Imagine this: over three-quarters of Tanzanian adults now have access to formal financial services, a huge leap mainly thanks to mobile money reaching 72% of the population! Yet, walk into many shops, and cash is still the preferred way to pay for most people. Bank accounts? Only about 22% of adults have one. And those plastic cards? While millions exist, they're mostly used to pull cash out of ATMs, not swipe at the till.
So, what gives? Why the digital surge alongside stubborn cash habits? Let's break down the main ways people pay in Tanzania – Cash, Point of Sale (POS) systems (think cards and agent banking), and Mobile options (like USSD codes and smartphone apps) – to understand their pros, cons, and where things might be heading.
1. The Enduring King: Cash (Tanzanian Shilling - TZS)
Cash is simple. It's the physical banknotes and coins issued solely by the Bank of Tanzania (BoT). You hand it over, you get something back – transaction complete.
- The Upside:
- Universally Accepted: Everyone takes cash, everywhere. No special device or account needed.

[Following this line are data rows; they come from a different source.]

-- ==== Sys2Proof/Config.lean ====
section
/-!
DEFINITION. What the manual leaves to the device or leaves open (log 4): constants without a body, so that no proof sees a value.
-/

namespace Sys2Proof.Config

/-- The byte at a physical address last written under key tag `tag` (0 if never written), read under key tag
`key` (R198, R296, R297): it bears no relation to what was written. -/
opaque foreignByte : (key tag addr : Nat) → Byte → Byte

/-- The byte that the device has written into a gate's frame, claimed on a date, as a read under key tag `key` finds it: a
frame's layout is the device's own (R314). -/
opaque frameByte : (key date addr : Nat) → Byte

/-- What an address without memory reads as, at a time (log 37). -/
opaque holeByte : (time addr : Nat) → Byte

/-- The SHAKE256 digest of a text of numbers, and the Falcon-1024 signature under the device key (R336, R337). -/
opaque digest : List Nat → List Byte
opaque sign : List Byte → List Byte

/-- What the device adds to the bytes of a reuse latch's image, whose layout is its own and every DL4-1152 reads (R385, log 32). -/
opaque latchMask : (offset : Nat) → Byte

/-- The ROM's text. -/
opaque rom : List Nat

/-- A package belongs to the fabric domain (R290). -/
opaque inDomain : Nat → Bool

/-- A value the manual leaves open, fresh for each value of the counter (log 4). -/
opaque freeWord : Nat → Word

end Sys2Proof.Config
end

- Instant: The exchange is immediate.
- Tangible: You can see and feel your money, giving a sense of control.
- No Tech Required: Works even when the power's out or there's no network signal.
- The Downside:
- Security Risks: Carrying cash can make you a target for theft. Counterfeiting is also a concern, though the BoT works hard to prevent it.

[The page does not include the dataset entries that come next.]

-- ==== Sys2Proof/Machine/Far.lean ====
section
/-!
DEFINITION. Read-modify-writes at the memory partitions (R215, R235, R278, R280) and the flight of returning AMOs (R236,
R294, R371), and the consumption of poison (R374).
-/

namespace Sys2Proof.Machine

/-- The bytes a far operation works on (R235). -/
def farBytes : FarOp → Nat
  | .dadd => 8
  | _ => 4

/-- Signed reading of a word. -/
def sInt (w : Word) : Int := w.toInt

/-- The new value of a far operation (R235): c holds the operand; for .cas the compare value in bits 31:0 and the new
value in bits 63:32. -/
def farNew (op : FarOp) (old c : DWord) : DWord :=
  let o : Word := old.setWidth 32
  let x : Word := c.setWidth 32
  let w : Word :=
    match op with
    | .add => o + x
    | .fadd => BitVec.ofNat 32 (fpAdd f32 .rn false o.toNat x.toNat).1
    | .min => if sInt x < sInt o then x else o
    | .max => if sInt o < sInt x then x else o
    | .and => o &&& x
    | .or => o ||| x
    | .xor => o ^^^ x
    | .xchg => x
    | .cas => if o = x then c.extractLsb' 32 32 else o
    | .dadd => 0
  match op with
  | .dadd => BitVec.ofNat 64 (fpAdd f64 .rn false old.toNat c.toNat).1
  | _ => w.setWidth 64

/-- The group combiner of SCAT (R278). -/
def farComb (op : FarOp) (v c : DWord) : DWord :=
  match op with
  | .xchg => c
  | op => farNew op v c

/-- The partition that owns a physical line: lines are dealt in turn (DESIGN CHOICE, log 7). -/
def partitionOf (pa : Nat) : Nat := pa / 128 % 192

/-- The combining buffer of a partition after a merge at a word: least recently merged first, 512 entries (R280). -/
def mergeOrder (l : List Nat) (w : Nat) : List Nat :=
  let l := (l.filter fun x => x != w) ++ [w]
  if 512 < l.length then l.drop 1 else l

/-- Performs a far operation at a translated address: the old value, and the memory after it. -/
def State.farApply (s : State) (die : Nat) (t : Trans) (va : Nat) (op : FarOp) (c : DWord) (merge : Bool) :
    DWord × State :=
  let n := farBytes op
  let a := t.addr die va
  let old : DWord := BitVec.ofNat 64 (s.readNat t.key a n)
  let s' := s.writeNat t.key a n (farNew op old c).toNat
  let p := partitionOf a
  (old, if merge then { s' with combine := SMap.set [] s'.combine p (mergeOrder (SMap.get [] s'.combine p) (a / 4)) }
        else s')

/-- The granule of a far operation is poisoned. -/
def State.farPoison (s : State) (die : Nat) (t : Trans) (va : Nat) : Bool := s.poisoned (t.addr die va)

/-! ## Poison (R374) -/

/-- A team consumes a poisoned granule for the first time: it remembers it and is rolled back. -/
def State.consume (s : State) (t granule : Nat) : State :=
  (s.modTeam t fun x => { x with poisoned := (granule :: x.poisoned).take 16, blocked := some s.time }).later 0 (.rollback t)

/-- Names of granules: of physical memory, and of a scratchpad line by its key. -/
def memGranule (pa : Nat) : Nat := 2 * (wrapPa pa / 16)
def padGranule (key g : Nat) : Nat := 2 * (8 * key + g) + 1

/-! ## Long-latency results (R49, R132) -/

/-- Keys of the registers that a pending result covers. -/
def vecKey (r : Nat) : Nat := 4 * r
def uniKey (r : Nat) : Nat := 4 * r + 1
def predKey (p : Nat) : Nat := 4 * p + 2
def accRegKey (a : Nat) : Nat := 4 * a + 3

/-- Writes one long-latency result. -/
def RegWrite.apply (g : Group) (x : Bool) : RegWrite → Group
  | .vec r i w => g.setStream x { g.stream x with v := SMap.set 0 (g.stream x).v (32 * r + i) w }
  | .bank r i w => g.setStream x { g.stream x with bank := SMap.set 0 (g.stream x).bank (32 * r + i) w }
  | .uni r w => g.setStream x ((g.stream x).setUni r w)
  | .fstat f => g.setStream x { g.stream x with fstat := (g.stream x).fstat ||| f }
  | .queue q id l =>
    g.setQueue q ((g.queue q).map fun e => if e.id = id then { e with lanes := l, ready := true } else e)
  | .acc a e m hi lo =>
    let drop := fun (n : Nat) {β : Type} (l : SMap β) => l.filter fun p => p.1 / n != a
    let put := fun {β : Type} [DecidableEq β] (d : β) (n : Nat) (old new : SMap β) =>
      new.foldl (fun l p => SMap.set d l (a * n + p.1) p.2) (drop n old)
    { g with c.accs := put 0 4096 g.c.accs e, c.accM := put negInf 64 g.c.accM m, c.accHi := put 0 64 g.c.accHi hi,
             c.accLo := put 0 64 g.c.accLo lo }

/-- Writes a pending result and takes it off the stream. -/
def State.writePending (s : State) (id : StreamId) (p : Pending) : State :=
  let s := s.modGroup id.team id.grp fun g => p.writes.foldl (fun g w => w.apply g id.x) g
  s.modStream id fun st => { st with pend := st.pend.filter fun q => q.id != p.id }

/-- The recalls that a key-value result waits for have been applied, and the walks that it retried have walked (R308). -/
def State.pendReady (s : State) (p : Pending) : Bool :=
  match p.after with
  | none => true
  | some r => s.cores.all fun c =>
      ((c.2.lehr ++ c.2.cullet.flatMap (·.entries)).all fun e => decide (e.id < r.1) || decide (r.2 ≤ e.id)) &&
      c.2.walks.all fun w => decide (w.id < r.1) || decide (r.2 ≤ w.id) || w.phase != .walking

/-! ## Returning AMOs (R236, R294) -/

/-- Sends one lane of an AMO if its translation allows. -/
def State.amoLane (s : State) (id : StreamId) (a : Amo) (l : AmoLane) : AmoLane × State :=
  if l.back || l.bad then (l, s)
  else
    let c := s.teamCore id.team
    let here := fun (k : AmoLane) => s.samePage a.asid l.addr.toNat k.addr.toNat
    let touch := maskOf fun i => a.lanes.any fun k => k.lane == i && here k
    let lead := (((a.lanes.find? here).map (·.addr)).getD l.addr).toNat
    let r := s.translate c .amo a.asid lead touch id.grp 0 a.id false
    match r.1 with
    | .wait => (l, r.2)
    | .fatal => ({ l with bad := true }, r.2)
    | .ok t =>
      if t.host then ({ l with bad := true }, r.2)
      else
        let pa := t.addr c.die l.addr.toNat
        let x := r.2.farApply c.die t l.addr.toNat a.op l.c false
        ({ l with back := true, old := x.1, pois := if s.poisoned pa then some (memGranule pa) else none },
          x.2.noteWrite (memWatch pa))

/-- Sends the lanes of an AMO, ascending; a page that is fatal is fatal for each of its lanes: `bad` holds an address of each
that has been met. -/
def State.amoLanes (s : State) (id : StreamId) (a : Amo) : List Nat → List AmoLane → List AmoLane × State
  | _, [] => ([], s)
  | bad, l :: ls =>
    let page := l.addr.toNat
    let r := if bad.any (fun p => s.samePage a.asid p page) then ({ l with bad := true }, s) else s.amoLane id a l
    let q := r.2.amoLanes id a (if r.1.bad then page :: bad else bad) ls
    (r.1 :: q.1, q.2)

/-- The words that a lane's old value gives. -/
def Amo.words (a : Amo) (l : AmoLane) : List Word :=
  if a.op = .dadd then [l.old.setWidth 32, l.old.extractLsb' 32 32] else [l.old.setWidth 32]

/-- The register writes that an AMO's lanes make. -/
def Amo.writes (a : Amo) : List RegWrite :=
  let good := a.lanes.filter fun l => l.back
  match a.dst with
  | .v r => good.flatMap fun l => (a.words l).zipIdx.map fun p =>
      if a.bank && decide (176 ≤ r.val + p.2) then .bank (r.val + p.2) l.lane p.1 else .vec (r.val + p.2) l.lane p.1
  | .s r =>
    match good with
    | [] => []
    | l :: _ => (a.words l).zipIdx.map fun p => .uni (r.val + p.2) p.1
  | .q r => [.queue r.val a.id (good.foldl (fun m l => SMap.set 0 m l.lane (l.old.setWidth 32)) [])]
  | .z => []

/-- Keeps an AMO's returned values in its journal record, with the poison that came with them (R371, R375). -/
def State.journalAmo (s : State) (id : StreamId) (a : Amo) : State :=
  let word := fun (l : Nat × DWord × DWord × List Word) =>
    match (a.lanes.find? fun k => k.lane == l.1 && k.back) with
    | some k => (l.1, l.2.1, l.2.2.1, a.words k)
    | none => l
  s.modTeam id.team fun t => { t with journal := t.journal.map fun j =>
    if j.id = a.id then
      { j with lanes := j.lanes.map word, pois := a.lanes.filterMap fun k => k.pois.map fun g => (k.lane, g) }
    else j }

/-- Sends what can be sent of an AMO, in place. -/
def State.sendAmo (s : State) (id : StreamId) (a : Amo) : Amo × State :=
  let r := s.amoLanes id a [] a.lanes
  let a := { a with lanes := r.1 }
  let s := r.2.modStream id fun st => { st with amos := st.amos.map fun b => if b.id = a.id then a else b }
  (a, s.journalAmo id a)

/-- Every lane is back or fatal. -/
def Amo.over (a : Amo) : Bool := a.lanes.all fun l => l.back || l.bad

/-- An earlier AMO of the stream still has to go to one of this one's words, or is an acquire that is not performed (R211,
R215, R236). -/
def Stream.amoBehind (st : Stream) (a : Amo) : Bool :=
  (st.amos.takeWhile fun b => b.id != a.id).any fun b =>
    (b.acq && !b.over) || b.lanes.any fun l => !l.back && !l.bad && a.lanes.any fun k => k.addr.toNat / 8 == l.addr.toNat / 8

/-- Takes an AMO off its stream. -/
def State.dropAmo (s : State) (id : StreamId) (a : Amo) : State :=
  s.modStream id fun st => { st with amos := st.amos.filter fun b => b.id != a.id }

/-- A register write with a mask inverted in it (R381). -/
def RegWrite.flip (r lane : Nat) (mask : Word) : RegWrite → RegWrite
  | .vec r' l w => if r' = r ∧ l = lane then .vec r' l (w ^^^ mask) else .vec r' l w
  | .bank r' l w => if r' = r ∧ l = lane then .bank r' l (w ^^^ mask) else .bank r' l w
  | w => w

/-- Writes an AMO's values. -/
def State.writeAmo (s : State) (id : StreamId) (a : Amo) : State :=
  let ws := match a.flip with
    | some f => a.writes.map (RegWrite.flip f.1 f.2.1 f.2.2)
    | none => a.writes
  (s.modGroup id.team id.grp fun g => ws.foldl (fun g w => w.apply g id.x) g).dropAmo id a

end Sys2Proof.Machine
end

- Handling Hassles (Especially for Businesses): Storing, transporting, insuring, and counting cash takes time and money. These hidden costs can eat up a surprising chunk of a business's turnover – potentially 7-20% according to one study.
- No Digital Trail: Cash transactions are hard to track, which can be an issue for budgeting or business record-keeping and makes them more susceptible to fraud or leakage.
- The Reality: Despite the digital boom, cash isn't going away soon. It's essential for daily life, especially in the informal sector and rural areas where digital infrastructure might be weaker. In fact, the amount of cash circulating has actually been increasing. For many, its simplicity and reliability are hard to beat.
2. At the Counter: Point of Sale (POS) Payments
POS refers to payments made right there at the merchant's location, usually involving a specific device.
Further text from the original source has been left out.